--- DATASET ENTRIES ---
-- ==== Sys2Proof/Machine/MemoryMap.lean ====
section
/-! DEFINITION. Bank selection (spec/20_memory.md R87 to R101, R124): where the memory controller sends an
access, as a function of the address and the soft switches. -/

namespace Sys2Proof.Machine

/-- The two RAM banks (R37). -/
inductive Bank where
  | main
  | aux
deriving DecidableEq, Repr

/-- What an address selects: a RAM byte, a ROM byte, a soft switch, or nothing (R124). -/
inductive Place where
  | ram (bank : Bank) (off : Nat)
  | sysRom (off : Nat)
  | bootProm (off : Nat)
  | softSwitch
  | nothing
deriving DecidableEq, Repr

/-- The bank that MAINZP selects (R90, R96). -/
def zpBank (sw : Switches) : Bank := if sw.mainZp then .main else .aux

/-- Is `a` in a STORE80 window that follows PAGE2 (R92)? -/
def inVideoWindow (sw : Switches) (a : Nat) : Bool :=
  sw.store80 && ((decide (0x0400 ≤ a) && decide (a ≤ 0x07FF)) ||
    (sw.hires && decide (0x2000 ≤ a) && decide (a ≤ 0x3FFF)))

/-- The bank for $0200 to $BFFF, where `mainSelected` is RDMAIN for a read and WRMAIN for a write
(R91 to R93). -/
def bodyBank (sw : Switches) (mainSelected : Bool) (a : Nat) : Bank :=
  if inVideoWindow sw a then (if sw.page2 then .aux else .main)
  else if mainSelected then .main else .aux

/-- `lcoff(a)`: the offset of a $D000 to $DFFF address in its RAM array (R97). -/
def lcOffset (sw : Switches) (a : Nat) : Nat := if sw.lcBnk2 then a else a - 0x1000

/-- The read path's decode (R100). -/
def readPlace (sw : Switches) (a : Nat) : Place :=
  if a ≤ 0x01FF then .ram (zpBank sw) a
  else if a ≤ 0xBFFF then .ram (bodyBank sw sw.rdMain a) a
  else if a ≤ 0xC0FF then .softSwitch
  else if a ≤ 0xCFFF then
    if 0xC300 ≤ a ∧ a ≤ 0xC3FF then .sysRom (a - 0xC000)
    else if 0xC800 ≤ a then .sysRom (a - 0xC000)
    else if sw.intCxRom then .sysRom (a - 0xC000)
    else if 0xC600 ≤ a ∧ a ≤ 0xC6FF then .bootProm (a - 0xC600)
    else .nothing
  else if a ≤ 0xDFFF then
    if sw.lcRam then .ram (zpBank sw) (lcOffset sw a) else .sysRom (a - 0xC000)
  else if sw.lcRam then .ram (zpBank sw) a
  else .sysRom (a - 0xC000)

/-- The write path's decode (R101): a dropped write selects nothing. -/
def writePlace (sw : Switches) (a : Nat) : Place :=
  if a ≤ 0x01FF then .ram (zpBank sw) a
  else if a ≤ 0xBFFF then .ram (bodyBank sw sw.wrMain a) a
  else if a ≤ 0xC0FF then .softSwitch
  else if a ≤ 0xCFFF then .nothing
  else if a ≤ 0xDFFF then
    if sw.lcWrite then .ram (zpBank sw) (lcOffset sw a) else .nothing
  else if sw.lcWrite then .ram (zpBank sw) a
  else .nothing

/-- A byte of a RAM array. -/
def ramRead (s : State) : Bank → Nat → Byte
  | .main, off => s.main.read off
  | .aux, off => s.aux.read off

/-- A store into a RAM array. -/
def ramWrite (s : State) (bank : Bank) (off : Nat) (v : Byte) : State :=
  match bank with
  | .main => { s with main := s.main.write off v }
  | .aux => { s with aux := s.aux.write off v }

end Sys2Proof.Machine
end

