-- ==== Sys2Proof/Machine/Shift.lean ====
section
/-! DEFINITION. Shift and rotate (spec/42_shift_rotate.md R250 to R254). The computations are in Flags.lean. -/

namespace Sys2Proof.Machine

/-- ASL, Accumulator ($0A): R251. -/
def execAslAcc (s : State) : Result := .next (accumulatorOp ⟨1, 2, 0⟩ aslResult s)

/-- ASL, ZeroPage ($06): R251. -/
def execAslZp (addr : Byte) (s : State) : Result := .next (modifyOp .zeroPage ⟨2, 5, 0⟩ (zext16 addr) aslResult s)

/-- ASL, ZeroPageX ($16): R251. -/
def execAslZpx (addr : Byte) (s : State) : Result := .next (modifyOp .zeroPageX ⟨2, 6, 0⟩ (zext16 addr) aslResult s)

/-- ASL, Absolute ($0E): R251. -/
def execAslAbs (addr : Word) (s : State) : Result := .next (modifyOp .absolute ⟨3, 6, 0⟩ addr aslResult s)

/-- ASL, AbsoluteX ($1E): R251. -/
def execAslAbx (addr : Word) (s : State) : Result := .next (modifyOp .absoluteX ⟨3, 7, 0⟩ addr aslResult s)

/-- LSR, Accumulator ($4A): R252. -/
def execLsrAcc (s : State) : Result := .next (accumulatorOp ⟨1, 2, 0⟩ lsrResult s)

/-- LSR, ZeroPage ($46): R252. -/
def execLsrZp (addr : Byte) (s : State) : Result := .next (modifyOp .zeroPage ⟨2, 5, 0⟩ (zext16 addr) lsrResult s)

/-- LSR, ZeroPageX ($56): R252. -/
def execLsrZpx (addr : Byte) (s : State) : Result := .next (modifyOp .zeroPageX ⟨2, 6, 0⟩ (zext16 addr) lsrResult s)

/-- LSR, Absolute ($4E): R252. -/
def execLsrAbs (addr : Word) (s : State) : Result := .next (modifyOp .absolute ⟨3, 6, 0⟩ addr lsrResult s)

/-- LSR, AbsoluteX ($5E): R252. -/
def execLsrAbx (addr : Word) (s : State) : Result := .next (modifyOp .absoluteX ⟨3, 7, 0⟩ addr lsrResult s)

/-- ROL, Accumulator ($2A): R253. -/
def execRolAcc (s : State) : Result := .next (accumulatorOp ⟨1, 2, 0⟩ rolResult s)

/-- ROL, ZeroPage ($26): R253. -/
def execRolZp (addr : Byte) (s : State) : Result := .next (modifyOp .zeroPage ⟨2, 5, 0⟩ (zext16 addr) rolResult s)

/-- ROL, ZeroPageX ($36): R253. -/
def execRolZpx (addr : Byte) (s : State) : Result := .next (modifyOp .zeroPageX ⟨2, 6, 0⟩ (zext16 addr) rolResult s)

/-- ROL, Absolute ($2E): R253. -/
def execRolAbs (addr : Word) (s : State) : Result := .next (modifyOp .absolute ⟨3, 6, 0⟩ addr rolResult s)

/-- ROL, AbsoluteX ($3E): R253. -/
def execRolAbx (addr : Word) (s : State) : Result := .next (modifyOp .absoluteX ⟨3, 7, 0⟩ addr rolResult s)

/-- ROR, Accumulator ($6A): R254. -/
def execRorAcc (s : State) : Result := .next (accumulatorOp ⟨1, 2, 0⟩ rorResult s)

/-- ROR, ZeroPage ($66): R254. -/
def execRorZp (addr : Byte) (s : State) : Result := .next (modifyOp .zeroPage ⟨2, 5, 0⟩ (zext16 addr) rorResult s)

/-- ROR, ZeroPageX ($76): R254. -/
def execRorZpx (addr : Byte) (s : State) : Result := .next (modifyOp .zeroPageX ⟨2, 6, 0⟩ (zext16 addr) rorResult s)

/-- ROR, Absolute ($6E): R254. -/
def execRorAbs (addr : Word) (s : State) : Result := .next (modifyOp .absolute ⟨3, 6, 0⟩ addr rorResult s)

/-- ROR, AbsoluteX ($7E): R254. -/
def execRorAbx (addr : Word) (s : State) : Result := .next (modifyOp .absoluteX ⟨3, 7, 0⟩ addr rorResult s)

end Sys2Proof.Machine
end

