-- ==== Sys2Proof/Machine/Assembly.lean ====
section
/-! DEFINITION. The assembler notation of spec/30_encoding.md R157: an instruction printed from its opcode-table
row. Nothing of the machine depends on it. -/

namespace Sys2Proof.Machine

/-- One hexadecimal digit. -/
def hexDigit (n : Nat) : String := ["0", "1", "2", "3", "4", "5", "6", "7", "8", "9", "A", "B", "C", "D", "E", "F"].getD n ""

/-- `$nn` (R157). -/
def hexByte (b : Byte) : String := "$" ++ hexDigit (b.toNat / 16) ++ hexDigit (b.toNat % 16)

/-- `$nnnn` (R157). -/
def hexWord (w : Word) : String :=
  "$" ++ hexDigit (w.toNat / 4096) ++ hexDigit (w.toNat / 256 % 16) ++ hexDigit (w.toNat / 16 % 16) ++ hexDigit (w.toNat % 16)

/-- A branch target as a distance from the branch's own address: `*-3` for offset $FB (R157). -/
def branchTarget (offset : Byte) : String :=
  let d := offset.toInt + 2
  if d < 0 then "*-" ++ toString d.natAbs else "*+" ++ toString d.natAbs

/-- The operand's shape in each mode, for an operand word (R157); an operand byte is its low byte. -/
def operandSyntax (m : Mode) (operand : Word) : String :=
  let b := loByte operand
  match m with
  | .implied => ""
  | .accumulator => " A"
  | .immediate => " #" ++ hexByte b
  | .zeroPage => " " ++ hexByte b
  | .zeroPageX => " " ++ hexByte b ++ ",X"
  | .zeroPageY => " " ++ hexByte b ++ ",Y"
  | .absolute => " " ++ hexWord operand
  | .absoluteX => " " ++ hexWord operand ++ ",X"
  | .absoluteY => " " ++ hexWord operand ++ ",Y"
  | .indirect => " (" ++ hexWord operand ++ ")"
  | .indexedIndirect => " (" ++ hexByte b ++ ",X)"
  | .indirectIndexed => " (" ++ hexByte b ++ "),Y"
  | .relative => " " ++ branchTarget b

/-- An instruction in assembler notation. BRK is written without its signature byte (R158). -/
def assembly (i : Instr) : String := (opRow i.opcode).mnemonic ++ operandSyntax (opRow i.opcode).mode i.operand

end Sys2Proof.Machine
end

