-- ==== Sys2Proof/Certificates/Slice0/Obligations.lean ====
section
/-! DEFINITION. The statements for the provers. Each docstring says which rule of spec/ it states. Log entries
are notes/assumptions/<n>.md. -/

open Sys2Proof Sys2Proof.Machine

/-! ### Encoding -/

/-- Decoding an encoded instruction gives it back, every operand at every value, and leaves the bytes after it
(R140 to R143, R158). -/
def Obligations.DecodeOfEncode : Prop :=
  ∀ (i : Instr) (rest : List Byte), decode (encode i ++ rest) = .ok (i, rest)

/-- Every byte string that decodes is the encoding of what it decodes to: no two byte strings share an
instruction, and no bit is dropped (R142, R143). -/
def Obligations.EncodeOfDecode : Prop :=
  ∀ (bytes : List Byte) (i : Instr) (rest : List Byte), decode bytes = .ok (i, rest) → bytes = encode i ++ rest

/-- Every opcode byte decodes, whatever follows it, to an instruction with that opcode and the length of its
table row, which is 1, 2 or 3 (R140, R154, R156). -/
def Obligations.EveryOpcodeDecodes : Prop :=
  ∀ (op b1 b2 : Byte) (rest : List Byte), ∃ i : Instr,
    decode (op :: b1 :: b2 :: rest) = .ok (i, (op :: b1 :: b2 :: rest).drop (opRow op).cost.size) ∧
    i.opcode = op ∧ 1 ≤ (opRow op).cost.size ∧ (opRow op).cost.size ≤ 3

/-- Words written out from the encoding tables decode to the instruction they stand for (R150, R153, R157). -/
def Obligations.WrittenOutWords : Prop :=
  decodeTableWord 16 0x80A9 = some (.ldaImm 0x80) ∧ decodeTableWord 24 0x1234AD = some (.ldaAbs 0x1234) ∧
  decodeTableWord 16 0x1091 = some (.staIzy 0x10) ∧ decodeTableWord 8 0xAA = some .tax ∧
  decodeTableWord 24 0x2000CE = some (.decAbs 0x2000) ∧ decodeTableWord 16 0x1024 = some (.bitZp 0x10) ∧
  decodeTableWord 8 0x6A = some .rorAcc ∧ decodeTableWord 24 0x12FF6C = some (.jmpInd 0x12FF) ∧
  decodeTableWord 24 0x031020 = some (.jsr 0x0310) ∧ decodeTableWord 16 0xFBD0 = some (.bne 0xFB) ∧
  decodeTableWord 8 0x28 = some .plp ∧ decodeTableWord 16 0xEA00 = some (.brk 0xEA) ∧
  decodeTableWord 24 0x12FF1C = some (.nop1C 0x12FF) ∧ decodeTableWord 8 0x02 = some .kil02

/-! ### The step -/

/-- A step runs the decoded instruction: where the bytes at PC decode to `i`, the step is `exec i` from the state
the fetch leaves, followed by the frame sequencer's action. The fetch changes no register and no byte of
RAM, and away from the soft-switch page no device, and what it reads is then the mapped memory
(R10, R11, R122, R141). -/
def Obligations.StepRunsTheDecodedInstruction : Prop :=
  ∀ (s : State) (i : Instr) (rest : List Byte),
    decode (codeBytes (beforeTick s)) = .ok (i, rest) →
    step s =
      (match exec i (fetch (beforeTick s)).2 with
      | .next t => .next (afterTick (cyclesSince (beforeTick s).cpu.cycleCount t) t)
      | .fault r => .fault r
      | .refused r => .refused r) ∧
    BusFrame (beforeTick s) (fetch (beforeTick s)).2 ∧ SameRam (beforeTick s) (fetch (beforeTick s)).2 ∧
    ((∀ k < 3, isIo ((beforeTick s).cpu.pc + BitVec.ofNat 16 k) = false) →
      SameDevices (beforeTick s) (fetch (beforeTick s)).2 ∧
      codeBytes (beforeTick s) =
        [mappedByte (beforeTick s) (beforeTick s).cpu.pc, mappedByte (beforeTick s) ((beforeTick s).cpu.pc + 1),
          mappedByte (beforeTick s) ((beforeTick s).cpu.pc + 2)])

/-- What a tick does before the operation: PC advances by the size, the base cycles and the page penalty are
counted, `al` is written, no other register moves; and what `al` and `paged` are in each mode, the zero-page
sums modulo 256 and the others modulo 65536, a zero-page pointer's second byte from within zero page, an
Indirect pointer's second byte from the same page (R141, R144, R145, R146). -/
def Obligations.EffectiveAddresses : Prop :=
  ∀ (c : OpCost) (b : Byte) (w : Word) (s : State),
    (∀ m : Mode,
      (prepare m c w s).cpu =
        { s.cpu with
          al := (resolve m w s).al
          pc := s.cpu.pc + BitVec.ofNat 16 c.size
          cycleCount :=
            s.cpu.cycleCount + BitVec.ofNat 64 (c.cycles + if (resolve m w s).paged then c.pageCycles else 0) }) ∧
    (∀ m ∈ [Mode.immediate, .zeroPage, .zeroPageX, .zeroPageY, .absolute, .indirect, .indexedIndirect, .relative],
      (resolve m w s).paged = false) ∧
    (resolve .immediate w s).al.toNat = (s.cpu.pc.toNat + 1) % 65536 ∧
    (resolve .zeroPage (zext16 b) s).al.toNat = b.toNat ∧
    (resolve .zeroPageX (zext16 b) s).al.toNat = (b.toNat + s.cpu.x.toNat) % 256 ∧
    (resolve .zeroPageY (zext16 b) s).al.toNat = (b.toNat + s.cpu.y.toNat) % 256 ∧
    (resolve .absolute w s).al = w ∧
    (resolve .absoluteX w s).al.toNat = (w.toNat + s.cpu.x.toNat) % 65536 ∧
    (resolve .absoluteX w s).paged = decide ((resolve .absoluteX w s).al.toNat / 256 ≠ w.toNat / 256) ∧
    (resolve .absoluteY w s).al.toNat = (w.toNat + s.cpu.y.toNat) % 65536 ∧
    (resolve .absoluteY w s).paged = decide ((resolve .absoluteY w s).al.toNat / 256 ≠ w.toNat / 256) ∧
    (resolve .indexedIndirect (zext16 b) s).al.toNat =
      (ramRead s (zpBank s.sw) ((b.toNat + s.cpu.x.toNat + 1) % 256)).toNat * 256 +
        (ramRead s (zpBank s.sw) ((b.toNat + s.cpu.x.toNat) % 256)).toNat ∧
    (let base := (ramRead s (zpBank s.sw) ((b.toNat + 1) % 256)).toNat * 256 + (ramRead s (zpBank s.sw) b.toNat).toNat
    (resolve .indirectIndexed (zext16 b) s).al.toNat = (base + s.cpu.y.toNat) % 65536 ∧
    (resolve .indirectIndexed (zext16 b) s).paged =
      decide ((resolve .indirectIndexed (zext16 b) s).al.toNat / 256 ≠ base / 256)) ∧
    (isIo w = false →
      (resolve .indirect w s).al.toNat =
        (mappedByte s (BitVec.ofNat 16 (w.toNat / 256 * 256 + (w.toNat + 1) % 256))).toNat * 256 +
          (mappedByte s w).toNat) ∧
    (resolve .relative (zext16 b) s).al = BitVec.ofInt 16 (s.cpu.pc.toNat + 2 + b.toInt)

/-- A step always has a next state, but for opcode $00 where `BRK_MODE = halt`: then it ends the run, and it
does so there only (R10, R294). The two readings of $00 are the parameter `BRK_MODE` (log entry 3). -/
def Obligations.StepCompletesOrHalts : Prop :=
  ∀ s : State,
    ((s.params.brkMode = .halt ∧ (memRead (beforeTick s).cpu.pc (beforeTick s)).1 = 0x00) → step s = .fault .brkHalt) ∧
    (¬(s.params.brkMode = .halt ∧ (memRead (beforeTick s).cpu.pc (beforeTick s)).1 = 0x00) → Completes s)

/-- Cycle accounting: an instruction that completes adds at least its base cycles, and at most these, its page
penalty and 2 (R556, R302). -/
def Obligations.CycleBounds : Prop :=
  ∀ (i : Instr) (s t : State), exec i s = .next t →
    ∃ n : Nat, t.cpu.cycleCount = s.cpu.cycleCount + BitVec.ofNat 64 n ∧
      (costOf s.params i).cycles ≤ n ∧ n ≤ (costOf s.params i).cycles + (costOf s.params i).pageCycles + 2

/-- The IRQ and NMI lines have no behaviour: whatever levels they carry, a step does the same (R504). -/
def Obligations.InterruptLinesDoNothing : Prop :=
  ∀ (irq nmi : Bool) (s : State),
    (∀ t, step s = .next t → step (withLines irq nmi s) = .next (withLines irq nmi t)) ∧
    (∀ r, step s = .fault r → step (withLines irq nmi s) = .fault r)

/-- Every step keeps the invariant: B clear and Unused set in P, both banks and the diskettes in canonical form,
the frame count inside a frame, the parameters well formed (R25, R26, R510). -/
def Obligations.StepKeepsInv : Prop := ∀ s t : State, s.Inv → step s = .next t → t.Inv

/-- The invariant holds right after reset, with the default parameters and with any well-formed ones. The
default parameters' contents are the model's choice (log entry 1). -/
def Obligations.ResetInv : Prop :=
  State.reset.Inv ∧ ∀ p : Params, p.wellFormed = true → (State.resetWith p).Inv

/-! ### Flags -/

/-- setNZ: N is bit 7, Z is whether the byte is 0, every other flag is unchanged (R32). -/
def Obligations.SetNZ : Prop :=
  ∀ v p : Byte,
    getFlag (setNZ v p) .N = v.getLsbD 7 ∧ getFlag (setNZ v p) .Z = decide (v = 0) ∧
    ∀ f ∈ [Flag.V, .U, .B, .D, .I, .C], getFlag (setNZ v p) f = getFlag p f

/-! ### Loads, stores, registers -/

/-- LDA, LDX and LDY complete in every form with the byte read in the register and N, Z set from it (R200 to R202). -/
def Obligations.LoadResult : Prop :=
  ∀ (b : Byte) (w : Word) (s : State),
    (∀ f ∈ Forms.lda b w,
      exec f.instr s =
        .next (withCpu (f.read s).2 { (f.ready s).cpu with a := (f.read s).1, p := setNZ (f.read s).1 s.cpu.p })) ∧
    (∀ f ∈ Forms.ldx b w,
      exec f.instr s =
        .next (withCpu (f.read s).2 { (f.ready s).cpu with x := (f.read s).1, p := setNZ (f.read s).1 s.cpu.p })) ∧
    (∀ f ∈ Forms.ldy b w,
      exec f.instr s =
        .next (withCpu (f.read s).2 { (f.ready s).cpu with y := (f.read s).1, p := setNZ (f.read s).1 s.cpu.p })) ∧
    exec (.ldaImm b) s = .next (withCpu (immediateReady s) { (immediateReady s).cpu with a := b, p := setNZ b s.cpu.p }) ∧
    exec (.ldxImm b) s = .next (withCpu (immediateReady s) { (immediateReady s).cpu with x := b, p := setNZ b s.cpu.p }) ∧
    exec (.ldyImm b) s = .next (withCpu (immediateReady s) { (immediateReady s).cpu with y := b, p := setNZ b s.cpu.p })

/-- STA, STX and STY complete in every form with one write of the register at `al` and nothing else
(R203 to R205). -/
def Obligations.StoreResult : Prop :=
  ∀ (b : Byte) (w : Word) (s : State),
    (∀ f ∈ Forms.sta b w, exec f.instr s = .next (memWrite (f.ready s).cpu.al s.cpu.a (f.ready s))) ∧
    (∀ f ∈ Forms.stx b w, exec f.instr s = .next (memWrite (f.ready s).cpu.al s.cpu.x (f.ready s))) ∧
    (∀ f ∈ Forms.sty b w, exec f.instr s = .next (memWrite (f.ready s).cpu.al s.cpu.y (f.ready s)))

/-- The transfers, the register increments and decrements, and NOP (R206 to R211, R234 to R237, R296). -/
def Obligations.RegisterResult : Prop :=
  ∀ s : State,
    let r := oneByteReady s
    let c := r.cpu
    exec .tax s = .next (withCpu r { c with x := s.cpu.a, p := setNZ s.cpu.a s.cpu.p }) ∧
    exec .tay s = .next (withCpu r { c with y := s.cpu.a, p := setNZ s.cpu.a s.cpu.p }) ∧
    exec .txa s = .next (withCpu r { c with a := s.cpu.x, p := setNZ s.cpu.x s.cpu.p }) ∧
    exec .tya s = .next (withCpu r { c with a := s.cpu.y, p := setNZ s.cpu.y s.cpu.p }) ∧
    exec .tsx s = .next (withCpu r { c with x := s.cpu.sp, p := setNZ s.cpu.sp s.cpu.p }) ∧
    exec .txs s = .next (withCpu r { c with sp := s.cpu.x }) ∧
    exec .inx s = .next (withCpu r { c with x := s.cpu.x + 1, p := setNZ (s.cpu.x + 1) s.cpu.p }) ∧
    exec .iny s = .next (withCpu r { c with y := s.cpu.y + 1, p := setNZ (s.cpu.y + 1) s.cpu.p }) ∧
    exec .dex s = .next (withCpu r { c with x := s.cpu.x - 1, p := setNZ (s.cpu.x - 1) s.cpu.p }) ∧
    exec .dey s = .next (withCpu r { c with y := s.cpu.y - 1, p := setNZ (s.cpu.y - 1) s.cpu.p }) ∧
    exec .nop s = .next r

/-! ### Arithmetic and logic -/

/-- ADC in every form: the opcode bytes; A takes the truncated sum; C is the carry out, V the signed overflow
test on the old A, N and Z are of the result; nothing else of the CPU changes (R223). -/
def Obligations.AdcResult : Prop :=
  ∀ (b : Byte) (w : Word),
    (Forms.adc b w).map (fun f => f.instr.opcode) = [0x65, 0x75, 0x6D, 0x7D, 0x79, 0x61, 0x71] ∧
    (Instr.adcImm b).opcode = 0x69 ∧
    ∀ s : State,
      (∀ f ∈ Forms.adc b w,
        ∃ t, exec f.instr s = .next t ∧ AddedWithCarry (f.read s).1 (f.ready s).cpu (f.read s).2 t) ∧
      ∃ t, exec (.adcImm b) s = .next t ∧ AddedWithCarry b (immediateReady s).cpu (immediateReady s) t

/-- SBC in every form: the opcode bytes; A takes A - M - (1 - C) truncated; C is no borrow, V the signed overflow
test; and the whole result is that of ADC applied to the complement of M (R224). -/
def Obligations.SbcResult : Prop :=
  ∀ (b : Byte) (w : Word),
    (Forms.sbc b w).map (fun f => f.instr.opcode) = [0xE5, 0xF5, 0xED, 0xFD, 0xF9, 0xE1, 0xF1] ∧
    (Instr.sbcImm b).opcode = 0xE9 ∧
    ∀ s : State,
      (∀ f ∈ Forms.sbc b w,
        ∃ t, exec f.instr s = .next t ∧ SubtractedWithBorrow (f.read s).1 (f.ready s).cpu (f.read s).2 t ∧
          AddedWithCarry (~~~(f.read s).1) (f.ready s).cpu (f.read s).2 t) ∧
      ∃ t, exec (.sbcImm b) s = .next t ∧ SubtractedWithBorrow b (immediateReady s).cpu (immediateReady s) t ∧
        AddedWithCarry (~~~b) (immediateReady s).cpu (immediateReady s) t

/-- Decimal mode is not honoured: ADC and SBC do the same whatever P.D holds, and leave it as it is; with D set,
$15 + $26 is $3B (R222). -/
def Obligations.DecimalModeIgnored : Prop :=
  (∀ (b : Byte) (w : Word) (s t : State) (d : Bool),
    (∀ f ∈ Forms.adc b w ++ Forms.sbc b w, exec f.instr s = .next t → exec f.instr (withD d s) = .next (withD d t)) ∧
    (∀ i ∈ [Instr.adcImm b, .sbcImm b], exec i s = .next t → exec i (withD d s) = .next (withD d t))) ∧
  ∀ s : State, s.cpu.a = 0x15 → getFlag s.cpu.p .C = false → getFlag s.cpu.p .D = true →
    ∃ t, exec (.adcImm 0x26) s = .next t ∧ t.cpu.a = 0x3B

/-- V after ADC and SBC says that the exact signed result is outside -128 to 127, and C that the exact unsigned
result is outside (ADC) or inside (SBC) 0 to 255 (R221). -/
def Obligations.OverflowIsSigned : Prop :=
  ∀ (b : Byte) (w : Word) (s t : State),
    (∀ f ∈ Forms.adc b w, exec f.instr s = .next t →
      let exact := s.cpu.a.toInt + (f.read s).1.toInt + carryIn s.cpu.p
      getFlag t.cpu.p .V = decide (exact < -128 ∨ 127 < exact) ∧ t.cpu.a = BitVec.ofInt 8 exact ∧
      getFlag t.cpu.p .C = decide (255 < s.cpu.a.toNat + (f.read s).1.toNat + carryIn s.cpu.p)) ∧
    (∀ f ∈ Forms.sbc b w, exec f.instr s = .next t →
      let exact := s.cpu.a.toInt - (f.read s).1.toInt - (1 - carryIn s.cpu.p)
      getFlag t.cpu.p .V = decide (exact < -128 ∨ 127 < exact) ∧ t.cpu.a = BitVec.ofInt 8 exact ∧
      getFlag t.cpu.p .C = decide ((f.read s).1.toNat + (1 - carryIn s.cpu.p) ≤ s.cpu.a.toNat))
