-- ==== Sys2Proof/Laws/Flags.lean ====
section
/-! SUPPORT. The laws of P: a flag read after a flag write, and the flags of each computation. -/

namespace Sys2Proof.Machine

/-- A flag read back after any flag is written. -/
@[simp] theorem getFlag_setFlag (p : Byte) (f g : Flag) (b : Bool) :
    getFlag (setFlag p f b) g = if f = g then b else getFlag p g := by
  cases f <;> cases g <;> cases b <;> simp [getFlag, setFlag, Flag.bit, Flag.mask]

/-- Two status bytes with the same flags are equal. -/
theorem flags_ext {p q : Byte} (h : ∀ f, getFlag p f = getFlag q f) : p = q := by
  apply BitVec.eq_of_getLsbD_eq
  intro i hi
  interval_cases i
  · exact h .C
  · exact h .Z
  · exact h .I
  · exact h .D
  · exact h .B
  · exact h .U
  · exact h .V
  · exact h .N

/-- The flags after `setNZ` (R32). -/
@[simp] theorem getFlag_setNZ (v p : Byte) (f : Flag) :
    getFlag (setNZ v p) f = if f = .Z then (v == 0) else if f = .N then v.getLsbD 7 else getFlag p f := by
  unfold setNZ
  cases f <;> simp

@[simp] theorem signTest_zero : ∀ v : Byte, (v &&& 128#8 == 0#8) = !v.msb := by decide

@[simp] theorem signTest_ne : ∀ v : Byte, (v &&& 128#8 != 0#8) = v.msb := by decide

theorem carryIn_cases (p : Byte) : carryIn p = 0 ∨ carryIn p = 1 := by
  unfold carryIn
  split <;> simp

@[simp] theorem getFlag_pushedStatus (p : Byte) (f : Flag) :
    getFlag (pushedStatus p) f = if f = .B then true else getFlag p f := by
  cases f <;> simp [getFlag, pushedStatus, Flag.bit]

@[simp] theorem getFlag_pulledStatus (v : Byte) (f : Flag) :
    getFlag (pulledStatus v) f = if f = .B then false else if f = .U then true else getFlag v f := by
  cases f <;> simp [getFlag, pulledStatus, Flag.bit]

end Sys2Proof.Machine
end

--- WHAT YOU SHOULD DO ---
Please give an exact restatement of only the lines from the beginning of the material above to the line with "PAGE2 (R92)? -/", inclusive.

--- RESPONSE BELOW ---
-- ==== Sys2Proof/Machine/MemoryMap.lean ====
section
/-! DEFINITION. Bank selection (spec/20_memory.md R87 to R101, R124): where the memory controller sends an
access, as a function of the address and the soft switches. -/

namespace Sys2Proof.Machine

/-- The two RAM banks (R37). -/
inductive Bank where
  | main
  | aux
deriving DecidableEq, Repr

/-- What an address selects: a RAM byte, a ROM byte, a soft switch, or nothing (R124). -/
inductive Place where
  | ram (bank : Bank) (off : Nat)
  | sysRom (off : Nat)
  | bootProm (off : Nat)
  | softSwitch
  | nothing
deriving DecidableEq, Repr

/-- The bank that MAINZP selects (R90, R96). -/
def zpBank (sw : Switches) : Bank := if sw.mainZp then .main else .aux

/-- Is `a` in a STORE80 window that follows PAGE2 (R92)? -/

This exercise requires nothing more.